The OP_REASKCALLBACKUDP packet send to Carlo (Bob's buddy), have the following content:
[hash128 16]      // Target client Kad ID (Bob)
[hash128 16]      // File Hash of the pinged file
// the part below is the unofficial mod part
[uint8 1]         // Mod Opcode (OP_NAT_CALLBACKREQUEST_KAD)
[hash128 16]      // Requesting client Kad ID (Alice)
[uint32 4]        // IP of Dave (Alice's buddy)
[uint16 2]        // UDP Port of Dave (D)
[obfuscation 17]  // obtional obfuscation of Alice
                  // [uint8 1 ] obfuscation settings
                  // [hash128 16] userhast
The second [hash128] (File Hash of the pinged file) is filled with 0's in order to allow Bob to distinguish this packet from a normal reask ping, the 0 hash is not valid as file hash but Carlo don't looks on anything excepted the "Target client Kad ID" so no problems occur here.
Carlo modifies the packet slightly by replacing the first [hash128] with the IP and UDP Port he saw Alice used.
The packet Bob receives looks like following:
[uint32 4] // IP of Alice [uint16 2] // UDP Port of Alice [hash128 16] // File Hash of the pinged file // the part below is the unofficial mod part (unchanged) ...
XS (Neo & Co)
The XS call-back is a pure mod feature designed to replace the Kad call-back whenever possible. The call-back handling looks similar to the Kad call-back.
The UDP call-back packet Alice sends to Carlo looks like following:
[hash128 16]     // Target client user hash (Bob)
[uint8 1]        // Mod Opcode (OP_NAT_CALLBACKREQUEST_XS)
[hash128 16]     // Requesting client user hash (Alice)
[uint32 4]       // IP of Dave (Alice's XS buddy)
[uint16 2]       // UDP Port of Dave (D)
[obfuscation 1]  // obtional obfuscation of Alice
                 // [uint8 1] obfuscation settings
                 // Hash is not sent here because its already sent above
Carlo modifies the packet slightly by replacing the first [hash128] with the IP and UDP Port he saw Alice used.
The packet Bob receives looks like following:
[uint32 4] // IP of Alice [uint16 2] // UDP Port of Alice [uint8 1] // Mod Opcode (OP_NAT_CALLBACKREQUEST_XS) // rest unchanged like above ...

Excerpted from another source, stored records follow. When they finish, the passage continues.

@[simp] theorem Core.post_threads (c : Core) (p : Post) : (c.post p).threads = c.threads := rfl
@[simp] theorem Core.post_spm (c : Core) (p : Post) : (c.post p).spm = c.spm := rfl
@[simp] theorem Core.post_ve (c : Core) (p : Post) : (c.post p).ve = c.ve := rfl
@[simp] theorem Core.post_me (c : Core) (p : Post) : (c.post p).me = c.me := rfl
@[simp] theorem Core.post_de (c : Core) (p : Post) : (c.post p).de = c.de := rfl
@[simp] theorem Core.post_runners (c : Core) (p : Post) : (c.post p).runners = c.runners := rfl
@[simp] theorem Core.post_events (c : Core) (p : Post) : (c.post p).events = c.events := rfl
@[simp] theorem Core.post_fpflags (c : Core) (p : Post) : (c.post p).fpflags = c.fpflags := rfl
@[simp] theorem Core.post_streams (c : Core) (p : Post) : (c.post p).streams = c.streams := rfl
@[simp] theorem Core.post_div (c : Core) (p : Post) : (c.post p).div = c.div := rfl
@[simp] theorem Core.post_tracker (c : Core) (p : Post) : (c.post p).tracker = c.tracker := rfl
@[simp] theorem Core.post_marks (c : Core) (p : Post) : (c.post p).marks = c.marks := rfl
@[simp] theorem Core.post_dbg (c : Core) (p : Post) : (c.post p).dbg = c.dbg := rfl
@[simp] theorem Core.post_released (c : Core) (p : Post) : (c.post p).released = c.released := rfl
@[simp] theorem Core.post_frozen (c : Core) (p : Post) : (c.post p).frozen = c.frozen := rfl
@[simp] theorem Core.post_finished (c : Core) (p : Post) : (c.post p).finished = c.finished := rfl
@[simp] theorem Core.post_phase (c : Core) (p : Post) : (c.post p).phase = c.phase := rfl
@[simp] theorem Core.post_queued (c : Core) (p : Post) : (c.post p).queued = c.queued := rfl
@[simp] theorem Core.post_cycle (c : Core) (p : Post) : (c.post p).cycle = c.cycle := rfl
@[simp] theorem Core.post_rot (c : Core) (p : Post) : (c.post p).rot = c.rot := rfl
@[simp] theorem Core.post_seq (c : Core) (p : Post) : (c.post p).seq = c.seq := rfl
@[simp] theorem Core.post_codeSize (c : Core) (p : Post) : (c.post p).codeSize = c.codeSize := rfl
@[simp] theorem Core.post_pourArrived (c : Core) (p : Post) : (c.post p).pourArrived = c.pourArrived := rfl
@[simp] theorem Core.post_out (c : Core) (p : Post) : (c.post p).out = { c.out with posts := c.out.posts ++ [p] } := rfl

@[simp] theorem Core.flag_threads (c : Core) (f : BitVec 6) : (c.flag f).threads = c.threads := rfl
@[simp] theorem Core.flag_spm (c : Core) (f : BitVec 6) : (c.flag f).spm = c.spm := rfl
@[simp] theorem Core.flag_ve (c : Core) (f : BitVec 6) : (c.flag f).ve = c.ve := rfl
@[simp] theorem Core.flag_me (c : Core) (f : BitVec 6) : (c.flag f).me = c.me := rfl
@[simp] theorem Core.flag_de (c : Core) (f : BitVec 6) : (c.flag f).de = c.de := rfl
@[simp] theorem Core.flag_runners (c : Core) (f : BitVec 6) : (c.flag f).runners = c.runners := rfl
@[simp] theorem Core.flag_events (c : Core) (f : BitVec 6) : (c.flag f).events = c.events := rfl
@[simp] theorem Core.flag_fpflags (c : Core) (f : BitVec 6) : (c.flag f).fpflags = c.fpflags ||| f := rfl
@[simp] theorem Core.flag_streams (c : Core) (f : BitVec 6) : (c.flag f).streams = c.streams := rfl
@[simp] theorem Core.flag_div (c : Core) (f : BitVec 6) : (c.flag f).div = c.div := rfl
@[simp] theorem Core.flag_tracker (c : Core) (f : BitVec 6) : (c.flag f).tracker = c.tracker := rfl
@[simp] theorem Core.flag_marks (c : Core) (f : BitVec 6) : (c.flag f).marks = c.marks := rfl
@[simp] theorem Core.flag_dbg (c : Core) (f : BitVec 6) : (c.flag f).dbg = c.dbg := rfl
@[simp] theorem Core.flag_released (c : Core) (f : BitVec 6) : (c.flag f).released = c.released := rfl
@[simp] theorem Core.flag_frozen (c : Core) (f : BitVec 6) : (c.flag f).frozen = c.frozen := rfl
@[simp] theorem Core.flag_finished (c : Core) (f : BitVec 6) : (c.flag f).finished = c.finished := rfl
@[simp] theorem Core.flag_phase (c : Core) (f : BitVec 6) : (c.flag f).phase = c.phase := rfl
@[simp] theorem Core.flag_queued (c : Core) (f : BitVec 6) : (c.flag f).queued = c.queued := rfl
@[simp] theorem Core.flag_cycle (c : Core) (f : BitVec 6) : (c.flag f).cycle = c.cycle := rfl
@[simp] theorem Core.flag_rot (c : Core) (f : BitVec 6) : (c.flag f).rot = c.rot := rfl
@[simp] theorem Core.flag_seq (c : Core) (f : BitVec 6) : (c.flag f).seq = c.seq := rfl
@[simp] theorem Core.flag_codeSize (c : Core) (f : BitVec 6) : (c.flag f).codeSize = c.codeSize := rfl
@[simp] theorem Core.flag_pourArrived (c : Core) (f : BitVec 6) : (c.flag f).pourArrived = c.pourArrived := rfl
@[simp] theorem Core.flag_out (c : Core) (f : BitVec 6) : (c.flag f).out = c.out := rfl

@[simp] theorem Core.bump_threads (c : Core) : (c.bump).threads = c.threads := rfl
@[simp] theorem Core.bump_spm (c : Core) : (c.bump).spm = c.spm := rfl
@[simp] theorem Core.bump_ve (c : Core) : (c.bump).ve = c.ve := rfl
@[simp] theorem Core.bump_me (c : Core) : (c.bump).me = c.me := rfl
@[simp] theorem Core.bump_de (c : Core) : (c.bump).de = c.de := rfl
@[simp] theorem Core.bump_runners (c : Core) : (c.bump).runners = c.runners := rfl
@[simp] theorem Core.bump_events (c : Core) : (c.bump).events = c.events := rfl
@[simp] theorem Core.bump_fpflags (c : Core) : (c.bump).fpflags = c.fpflags := rfl
@[simp] theorem Core.bump_streams (c : Core) : (c.bump).streams = c.streams := rfl
@[simp] theorem Core.bump_div (c : Core) : (c.bump).div = c.div := rfl
@[simp] theorem Core.bump_tracker (c : Core) : (c.bump).tracker = c.tracker := rfl
@[simp] theorem Core.bump_marks (c : Core) : (c.bump).marks = c.marks := rfl
@[simp] theorem Core.bump_dbg (c : Core) : (c.bump).dbg = c.dbg := rfl
@[simp] theorem Core.bump_released (c : Core) : (c.bump).released = c.released := rfl
@[simp] theorem Core.bump_frozen (c : Core) : (c.bump).frozen = c.frozen := rfl
@[simp] theorem Core.bump_finished (c : Core) : (c.bump).finished = c.finished := rfl
@[simp] theorem Core.bump_phase (c : Core) : (c.bump).phase = c.phase := rfl
@[simp] theorem Core.bump_queued (c : Core) : (c.bump).queued = c.queued := rfl
@[simp] theorem Core.bump_cycle (c : Core) : (c.bump).cycle = c.cycle := rfl
@[simp] theorem Core.bump_rot (c : Core) : (c.bump).rot = c.rot := rfl
@[simp] theorem Core.bump_seq (c : Core) : (c.bump).seq = c.seq + 1 := rfl
@[simp] theorem Core.bump_codeSize (c : Core) : (c.bump).codeSize = c.codeSize := rfl
@[simp] theorem Core.bump_pourArrived (c : Core) : (c.bump).pourArrived = c.pourArrived := rfl
@[simp] theorem Core.bump_out (c : Core) : (c.bump).out = c.out := rfl

@[simp] theorem Core.setEvents_threads (c : Core) (v : Events) : (c.setEvents v).threads = c.threads := rfl
@[simp] theorem Core.setEvents_spm (c : Core) (v : Events) : (c.setEvents v).spm = c.spm := rfl
@[simp] theorem Core.setEvents_ve (c : Core) (v : Events) : (c.setEvents v).ve = c.ve := rfl
@[simp] theorem Core.setEvents_me (c : Core) (v : Events) : (c.setEvents v).me = c.me := rfl
@[simp] theorem Core.setEvents_de (c : Core) (v : Events) : (c.setEvents v).de = c.de := rfl
@[simp] theorem Core.setEvents_runners (c : Core) (v : Events) : (c.setEvents v).runners = c.runners := rfl
@[simp] theorem Core.setEvents_events (c : Core) (v : Events) : (c.setEvents v).events = v := rfl
@[simp] theorem Core.setEvents_fpflags (c : Core) (v : Events) : (c.setEvents v).fpflags = c.fpflags := rfl
@[simp] theorem Core.setEvents_streams (c : Core) (v : Events) : (c.setEvents v).streams = c.streams := rfl
@[simp] theorem Core.setEvents_div (c : Core) (v : Events) : (c.setEvents v).div = c.div := rfl
@[simp] theorem Core.setEvents_tracker (c : Core) (v : Events) : (c.setEvents v).tracker = c.tracker := rfl
@[simp] theorem Core.setEvents_marks (c : Core) (v : Events) : (c.setEvents v).marks = c.marks := rfl
@[simp] theorem Core.setEvents_dbg (c : Core) (v : Events) : (c.setEvents v).dbg = c.dbg := rfl
@[simp] theorem Core.setEvents_released (c : Core) (v : Events) : (c.setEvents v).released = c.released := rfl
@[simp] theorem Core.setEvents_frozen (c : Core) (v : Events) : (c.setEvents v).frozen = c.frozen := rfl
@[simp] theorem Core.setEvents_finished (c : Core) (v : Events) : (c.setEvents v).finished = c.finished := rfl
@[simp] theorem Core.setEvents_phase (c : Core) (v : Events) : (c.setEvents v).phase = c.phase := rfl
@[simp] theorem Core.setEvents_queued (c : Core) (v : Events) : (c.setEvents v).queued = c.queued := rfl
@[simp] theorem Core.setEvents_cycle (c : Core) (v : Events) : (c.setEvents v).cycle = c.cycle := rfl
@[simp] theorem Core.setEvents_rot (c : Core) (v : Events) : (c.setEvents v).rot = c.rot := rfl
@[simp] theorem Core.setEvents_seq (c : Core) (v : Events) : (c.setEvents v).seq = c.seq := rfl
@[simp] theorem Core.setEvents_codeSize (c : Core) (v : Events) : (c.setEvents v).codeSize = c.codeSize := rfl
@[simp] theorem Core.setEvents_pourArrived (c : Core) (v : Events) : (c.setEvents v).pourArrived = c.pourArrived := rfl
@[simp] theorem Core.setEvents_out (c : Core) (v : Events) : (c.setEvents v).out = c.out := rfl

@[simp] theorem Core.setRunner_threads (c : Core) (n : Fin 8) (r : Runner) : (c.setRunner n r).threads = c.threads := rfl
@[simp] theorem Core.setRunner_spm (c : Core) (n : Fin 8) (r : Runner) : (c.setRunner n r).spm = c.spm := rfl
@[simp] theorem Core.setRunner_ve (c : Core) (n : Fin 8) (r : Runner) : (c.setRunner n r).ve = c.ve := rfl
@[simp] theorem Core.setRunner_me (c : Core) (n : Fin 8) (r : Runner) : (c.setRunner n r).me = c.me := rfl
@[simp] theorem Core.setRunner_de (c : Core) (n : Fin 8) (r : Runner) : (c.setRunner n r).de = c.de := rfl
@[simp] theorem Core.setRunner_runners (c : Core) (n : Fin 8) (r : Runner) : (c.setRunner n r).runners = c.runners.set n r := rfl
@[simp] theorem Core.setRunner_events (c : Core) (n : Fin 8) (r : Runner) : (c.setRunner n r).events = c.events := rfl
@[simp] theorem Core.setRunner_fpflags (c : Core) (n : Fin 8) (r : Runner) : (c.setRunner n r).fpflags = c.fpflags := rfl
@[simp] theorem Core.setRunner_streams (c : Core) (n : Fin 8) (r : Runner) : (c.setRunner n r).streams = c.streams := rfl
@[simp] theorem Core.setRunner_div (c : Core) (n : Fin 8) (r : Runner) : (c.setRunner n r).div = c.div := rfl
@[simp] theorem Core.setRunner_tracker (c : Core) (n : Fin 8) (r : Runner) : (c.setRunner n r).tracker = c.tracker := rfl
@[simp] theorem Core.setRunner_marks (c : Core) (n : Fin 8) (r : Runner) : (c.setRunner n r).marks = c.marks := rfl
@[simp] theorem Core.setRunner_dbg (c : Core) (n : Fin 8) (r : Runner) : (c.setRunner n r).dbg = c.dbg := rfl
@[simp] theorem Core.setRunner_released (c : Core) (n : Fin 8) (r : Runner) : (c.setRunner n r).released = c.released := rfl
@[simp] theorem Core.setRunner_frozen (c : Core) (n : Fin 8) (r : Runner) : (c.setRunner n r).frozen = c.frozen := rfl
@[simp] theorem Core.setRunner_finished (c : Core) (n : Fin 8) (r : Runner) : (c.setRunner n r).finished = c.finished := rfl
@[simp] theorem Core.setRunner_phase (c : Core) (n : Fin 8) (r : Runner) : (c.setRunner n r).phase = c.phase := rfl
@[simp] theorem Core.setRunner_queued (c : Core) (n : Fin 8) (r : Runner) : (c.setRunner n r).queued = c.queued := rfl
@[simp] theorem Core.setRunner_cycle (c : Core) (n : Fin 8) (r : Runner) : (c.setRunner n r).cycle = c.cycle := rfl
@[simp] theorem Core.setRunner_rot (c : Core) (n : Fin 8) (r : Runner) : (c.setRunner n r).rot = c.rot := rfl
@[simp] theorem Core.setRunner_seq (c : Core) (n : Fin 8) (r : Runner) : (c.setRunner n r).seq = c.seq := rfl
@[simp] theorem Core.setRunner_codeSize (c : Core) (n : Fin 8) (r : Runner) : (c.setRunner n r).codeSize = c.codeSize := rfl
@[simp] theorem Core.setRunner_pourArrived (c : Core) (n : Fin 8) (r : Runner) : (c.setRunner n r).pourArrived = c.pourArrived := rfl
@[simp] theorem Core.setRunner_out (c : Core) (n : Fin 8) (r : Runner) : (c.setRunner n r).out = c.out := rfl

@[simp] theorem Core.mapStream_threads (c : Core) (i : Fin 6) (f : Stream → Stream) : (c.mapStream i f).threads = c.threads := rfl
@[simp] theorem Core.mapStream_spm (c : Core) (i : Fin 6) (f : Stream → Stream) : (c.mapStream i f).spm = c.spm := rfl
@[simp] theorem Core.mapStream_ve (c : Core) (i : Fin 6) (f : Stream → Stream) : (c.mapStream i f).ve = c.ve := rfl
@[simp] theorem Core.mapStream_me (c : Core) (i : Fin 6) (f : Stream → Stream) : (c.mapStream i f).me = c.me := rfl
@[simp] theorem Core.mapStream_de (c : Core) (i : Fin 6) (f : Stream → Stream) : (c.mapStream i f).de = c.de := rfl
@[simp] theorem Core.mapStream_runners (c : Core) (i : Fin 6) (f : Stream → Stream) : (c.mapStream i f).runners = c.runners := rfl
@[simp] theorem Core.mapStream_events (c : Core) (i : Fin 6) (f : Stream → Stream) : (c.mapStream i f).events = c.events := rfl
@[simp] theorem Core.mapStream_fpflags (c : Core) (i : Fin 6) (f : Stream → Stream) : (c.mapStream i f).fpflags = c.fpflags := rfl
@[simp] theorem Core.mapStream_streams (c : Core) (i : Fin 6) (f : Stream → Stream) : (c.mapStream i f).streams = c.streams.set i (f c.streams[i]) := rfl
@[simp] theorem Core.mapStream_div (c : Core) (i : Fin 6) (f : Stream → Stream) : (c.mapStream i f).div = c.div := rfl
@[simp] theorem Core.mapStream_tracker (c : Core) (i : Fin 6) (f : Stream → Stream) : (c.mapStream i f).tracker = c.tracker := rfl
@[simp] theorem Core.mapStream_marks (c : Core) (i : Fin 6) (f : Stream → Stream) : (c.mapStream i f).marks = c.marks := rfl
@[simp] theorem Core.mapStream_dbg (c : Core) (i : Fin 6) (f : Stream → Stream) : (c.mapStream i f).dbg = c.dbg := rfl
@[simp] theorem Core.mapStream_released (c : Core) (i : Fin 6) (f : Stream → Stream) : (c.mapStream i f).released = c.released := rfl
@[simp] theorem Core.mapStream_frozen (c : Core) (i : Fin 6) (f : Stream → Stream) : (c.mapStream i f).frozen = c.frozen := rfl
@[simp] theorem Core.mapStream_finished (c : Core) (i : Fin 6) (f : Stream → Stream) : (c.mapStream i f).finished = c.finished := rfl
@[simp] theorem Core.mapStream_phase (c : Core) (i : Fin 6) (f : Stream → Stream) : (c.mapStream i f).phase = c.phase := rfl
@[simp] theorem Core.mapStream_queued (c : Core) (i : Fin 6) (f : Stream → Stream) : (c.mapStream i f).queued = c.queued := rfl
@[simp] theorem Core.mapStream_cycle (c : Core) (i : Fin 6) (f : Stream → Stream) : (c.mapStream i f).cycle = c.cycle := rfl
@[simp] theorem Core.mapStream_rot (c : Core) (i : Fin 6) (f : Stream → Stream) : (c.mapStream i f).rot = c.rot := rfl
@[simp] theorem Core.mapStream_seq (c : Core) (i : Fin 6) (f : Stream → Stream) : (c.mapStream i f).seq = c.seq := rfl
@[simp] theorem Core.mapStream_codeSize (c : Core) (i : Fin 6) (f : Stream → Stream) : (c.mapStream i f).codeSize = c.codeSize := rfl
@[simp] theorem Core.mapStream_pourArrived (c : Core) (i : Fin 6) (f : Stream → Stream) : (c.mapStream i f).pourArrived = c.pourArrived := rfl
@[simp] theorem Core.mapStream_out (c : Core) (i : Fin 6) (f : Stream → Stream) : (c.mapStream i f).out = c.out := rfl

Please refer to the Additional Features for NatT section for further informations on the XS Buddy feature.
User Mode TCP
Du to the lack of reliability in UDP communication it is necessary to implement a streaming protocol that will be able to handle packet lost and retransmit missing ones. This implementation is basically a kind of self coded TCP with small modifications, it is called User Mode TCP and have almost all relevant features of the real TCP included (like congestion control).
Connection Begin
To establish a connection Alice (A) sends an NAT_SYN packet to Bob (B) over UDP. Bob answers on this request with an NAT_SYN_ACK, on the moment the Packet is received the connection is considered Established.
A B SYN ---> OnConnect(0) OnConnect(0) <--- SYN_ACK OnSend(0) [Connection Established]
Booth packets have the same content, like following:
[uint8 1] version [uint32 4] MAXFRAGSIZE (optional)
Note: The sequence number of sent segments starts with 1 and is incremented by one.
Communication
All send data segments are equipped with a unique sequence number indicating their position in the data stream. When Bob (B) receives a NAT_DATA segment form Alice (A) he acknowledges it with an NAT_DATA_ACK, if Alice don’t get the acknowledgement she will resend the segment, she will also resend it if she gets acknowledgements for 3 segments with an higher sequence Number when the, while the a acknowledgment for the older segment is still missing (Fast retransmission).
A                    B
             ...
DATA         --->   OnReceived(0)
OnSend(0)   <---    DATA_ACK
             ...
The NAT_DATA packet have the following format:
[uint32 4] Sequence Nr. [Data n] (optional)
The NAT_DATA_ACK packet have the following format:
[uint32 4] Sequence Nr. [uint32 4] Receiving Window Size
Lost packets are handled as following:
A                    B
             ...
DATA1        --->   [LOST]
DATA2        --->   
            <---    DATA_ACK2
DATA3        --->   
            <---    DATA_ACK3
DATA4        --->   
            <---    DATA_ACK4
DATA1        --->              // fast retransmission
            <---    DATA_ACK1
DATA5        --->   
            <---    DATA_ACK5
             ...
             ...
             ...
DATAn        --->   [LOST]
           TimeOut
DATAn        --->              // regular retransmission
            <---    DATA_ACKn
Alice never sends more data segments to Bob that would fit in the last Advertised receiving Window Size of Bob. When she can not send any data she sends empty NAT_DATA packets with the Sequence Nr set to 0, as soon as Bob will have some space in his receiving buffer he will answer with an NAT_DATA_ACK with sequence Nr set to 0 and a new > 0 Window Size. Than Alice will resume, to send data segments.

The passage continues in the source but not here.